AJAM has helped highlight the repeated occasions when Washington has exerted its influence across the globe to advance its strategic and economic interests in ways that undermine human dignity abroad. For example, the U.S. war on drugs has motivated the vast carceral state at home that devastates communities and contributes to the mayhem south of the border that has fueled the deluge of desperate refugees, who in turn are often deprived of due process protections required by domestic and international law.
Meanwhile, the money spent militarizing the drug war depletes coffers that could have been used to fix corroded water pipes or failing schools or caring for ailing veterans. Instead, those needs go unmet, often pitting constituencies against each other to compete for limited resources rather than uniting against policies that enrich already powerful economic interests.
The U.S. exalts civil and political rights, even as it allows them to be subverted, including through the corrosive influence of money that is transforming American democracy into a plutocracy. But it has yet to embrace economic and social rights or understand their indivisibility from their civil and political rights, overlooking the grossly unequal distribution of resources and increasing concentration of wealth within and between nations that causes unspeakable misery. The deprivation of economic and social rights is not a natural and inevitable aspect of the human condition and insufficient resources to fulfill them.
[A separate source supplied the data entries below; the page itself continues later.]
-- ==== Sys2Proof/Machine/Hold.lean ====
section
/-! DEFINITION. The holding buffer of a slice, its overflow log, and the drain of a launch's held updates
(spec/10_determinism_and_reliability.md R221 to R224). -/
namespace Sys2Proof.Machine

/-- The order of R221: address, team, group, lane, serial. -/
def HeldOp.key (e : HeldOp) : List Nat := [e.pa, e.team, e.group, e.lane, e.serial.toNat]

/-- Lexicographic order of equally long lists. -/
def listLt : List Nat → List Nat → Bool
  | a :: as, b :: bs => a < b || (a == b && listLt as bs)
  | _, _ => false

def HeldOp.before (a b : HeldOp) : Bool := listLt a.key b.key

/-- An entry placed in a list that is in order. -/
def holdPut (e : HeldOp) : List HeldOp → List HeldOp
  | [] => [e]
  | a :: t => if e.before a then e :: a :: t else a :: holdPut e t

/-- The entries of lists that are in order, in order. -/
def holdMerge (ls : List (List HeldOp)) : List HeldOp := ls.flatten.foldl (fun acc e => holdPut e acc) []

/-- The launch of an entry, with its package. -/
def HeldOp.owner (e : HeldOp) : BitVec 16 × Word := (e.src, e.launch)

/-- The launches of a list of entries, in ascending order of handle. -/
def holdLaunches (l : List HeldOp) : List (BitVec 16 × Word) :=
  ((l.map HeldOp.owner).eraseDups).foldl (fun acc x =>
    (acc.takeWhile fun y => y.2.toNat ≤ x.2.toNat) ++ [x] ++ acc.dropWhile fun y => y.2.toNat ≤ x.2.toNat) []

/-- Live entries of a log. -/
def logLive (l : List (List HeldOp)) : Nat := (l.map List.length).sum

/-- The entries of a launch leave an owner. -/
def Owner.dropHeld (o : Owner) (k : BitVec 16 × Word) : Owner :=
  { o with
    hold := o.hold.filter fun e => e.owner != k
    log := (o.log.map fun r => r.filter fun e => e.owner != k).filter fun r => !r.isEmpty }

/-- A launch loses its held updates, which is counted (R242); one of this package ends with DETERMINISM at an update (R223). -/
def State.holdFails (s : State) (o : Nat) (e : HeldOp) : State :=
  let s := (s.setOwner o ((s.owner o).dropHeld e.owner)).countLive (.logFull o)
  if e.src = s.image.pkgnum then
    let gid := groupKey (teamKey e.launch e.team) e.group
    let s := s.log (o / Config.slices)
      { kind := 1, handle := e.launch, id := s.logIdOf gid, code := 0x11, addr := BitVec.ofNat 64 e.pa }
    s.endLaunch e.launch 0x11 e.team
  else s

/-- A run of one launch goes to the log, when it fits: its entries count as spilled (R222, R223). (DEDUCED: assumption 55.) -/
def State.spillRun (s : State) (o : Nat) (k : BitVec 16 × Word) : State :=
  let x := s.owner o
  let run := x.hold.filter fun e => e.owner = k
  match run with
  | [] => s
  | e :: _ =>
    if Config.overflowLog < logLive x.log + run.length then s.holdFails o e
    else
      let s := s.setOwner o { x with hold := x.hold.filter fun e => e.owner != k, log := x.log ++ [run] }
      let s := s.countLive (.spills o) run.length
      if k.1 = s.image.pkgnum then s.setLaunch k.2 { s.launch k.2 with spills := (s.launch k.2).spills + run.length } else s

/-- One insertion into the buffer of owner `o` (R222): a full buffer is written to the log first; when the log cannot take its
entries, the launch of the update loses everything and the others go on (R223). -/
def State.holdInsert (s : State) (o : Nat) (e : HeldOp) : State :=
  let x := s.owner o
  if x.hold.length < Config.holding then s.setOwner o { x with hold := holdPut e x.hold }
  else if logLive x.log + x.hold.length ≤ Config.overflowLog then
    let s := (holdLaunches x.hold).foldl (fun s k => s.spillRun o k) s
    s.setOwner o { s.owner o with hold := holdPut e (s.owner o).hold }
  else
    let s := s.holdFails o e
    (holdLaunches (s.owner o).hold).foldl (fun s k => s.spillRun o k) s

/-- One held update applied: memory and its flags. On a line in error it takes the bytes that the line holds, consumes nothing, and leaves the
mark. (DESIGN CHOICE: assumption 99.) -/
def State.applyHeld (s : State) (e : HeldOp) : State × Flags :=
  let n := if e.w64 then 8 else 4
  let r := atomApply e.code.toNat e.w64 e.signed e.rnd.toNat (s.rdLe e.pa n) (e.operand.toNat % 2 ^ (8 * n)) 0
  (s.memWrite e.pa (leBytes n r.1), r.2)

/-- Drain(L) at owner `o` for a launch of package `src`: applied, or discarded when the launch ends with another cause (R224). -/
def State.drainHeld (s : State) (o : Nat) (src : BitVec 16) (h : Word) (apply : Bool) : State :=
  let x := s.owner o
  let mine (l : List HeldOp) : List HeldOp := l.filter fun e => e.owner = (src, h)
  let seq := if apply then holdMerge (x.log.map mine ++ [mine x.hold]) else []
  let r := seq.foldl (fun (p : State × Flags) e =>
    let q := p.1.applyHeld e
    (q.1, p.2 ||| q.2)) (s, 0)
  let s := r.1.setOwner o ((r.1.owner o).dropHeld (src, h))
  if src = s.image.pkgnum then
    let l := s.launch h
    s.setLaunch h { l with held := l.held + seq.length, flags := l.flags ||| r.2.setWidth 6 }
  else s

end Sys2Proof.Machine
end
Much continued suffering emanates from policies that uphold the unjust status quo: The global architecture of economic and political governance that advances the interests of rich countries and perpetuates global poverty. Multilateral economic institutions such as the World Bank and the International Monetary Fund have started to decry inequality. Yet these organizations owe their allegiance to the governments that set their agendas and provide their funding, and have so far refused to implement policies that fully protect an expanded notion of rights.
Governments have been loath to hold to account transnational corporations that evade responsibility for the human rights ramifications of their work. Trade policies continue to privilege the profits of corporations over the rights of people. All of this is relevant to American workers fighting for a livable wage, affordable health care, decent public schools and a level playing field for their children, irrespective of their race, national origin, class or gender identity.
Yet human rights proponents must undertake their work with the same critical eye directed toward transgressors, to fully interrogate whether the effect of their advocacy reflects the principles they espouse. AJAM has not given them a free pass, pointing out that human rights organizations, the humanitarian aid industry and even the U.N. itself have the failings of mission and accountability.
A journalism that promotes human rights reporting is starting to resonate within the U.S. media market. AJAM has advanced that goal — both explicitly and implicitly — through the expansive scope and diverse perspectives of its coverage and by drawing attention to the connection between inequality and injustice at home and abroad. A national conversation to reflect on and uphold the United States’ vaunted ideals is increasingly critical and quintessentially patriotic, especially in the current climate of nationalistic demagoguery.
For those of us who have had the great privilege of writing about global injustices that ordinarily fail to capture the imagination of editors, losing this platform leaves a lamentable void. AJAM will go silent, but its gutsy work in humanizing journalism will continue to shape the contours of human rights discourse.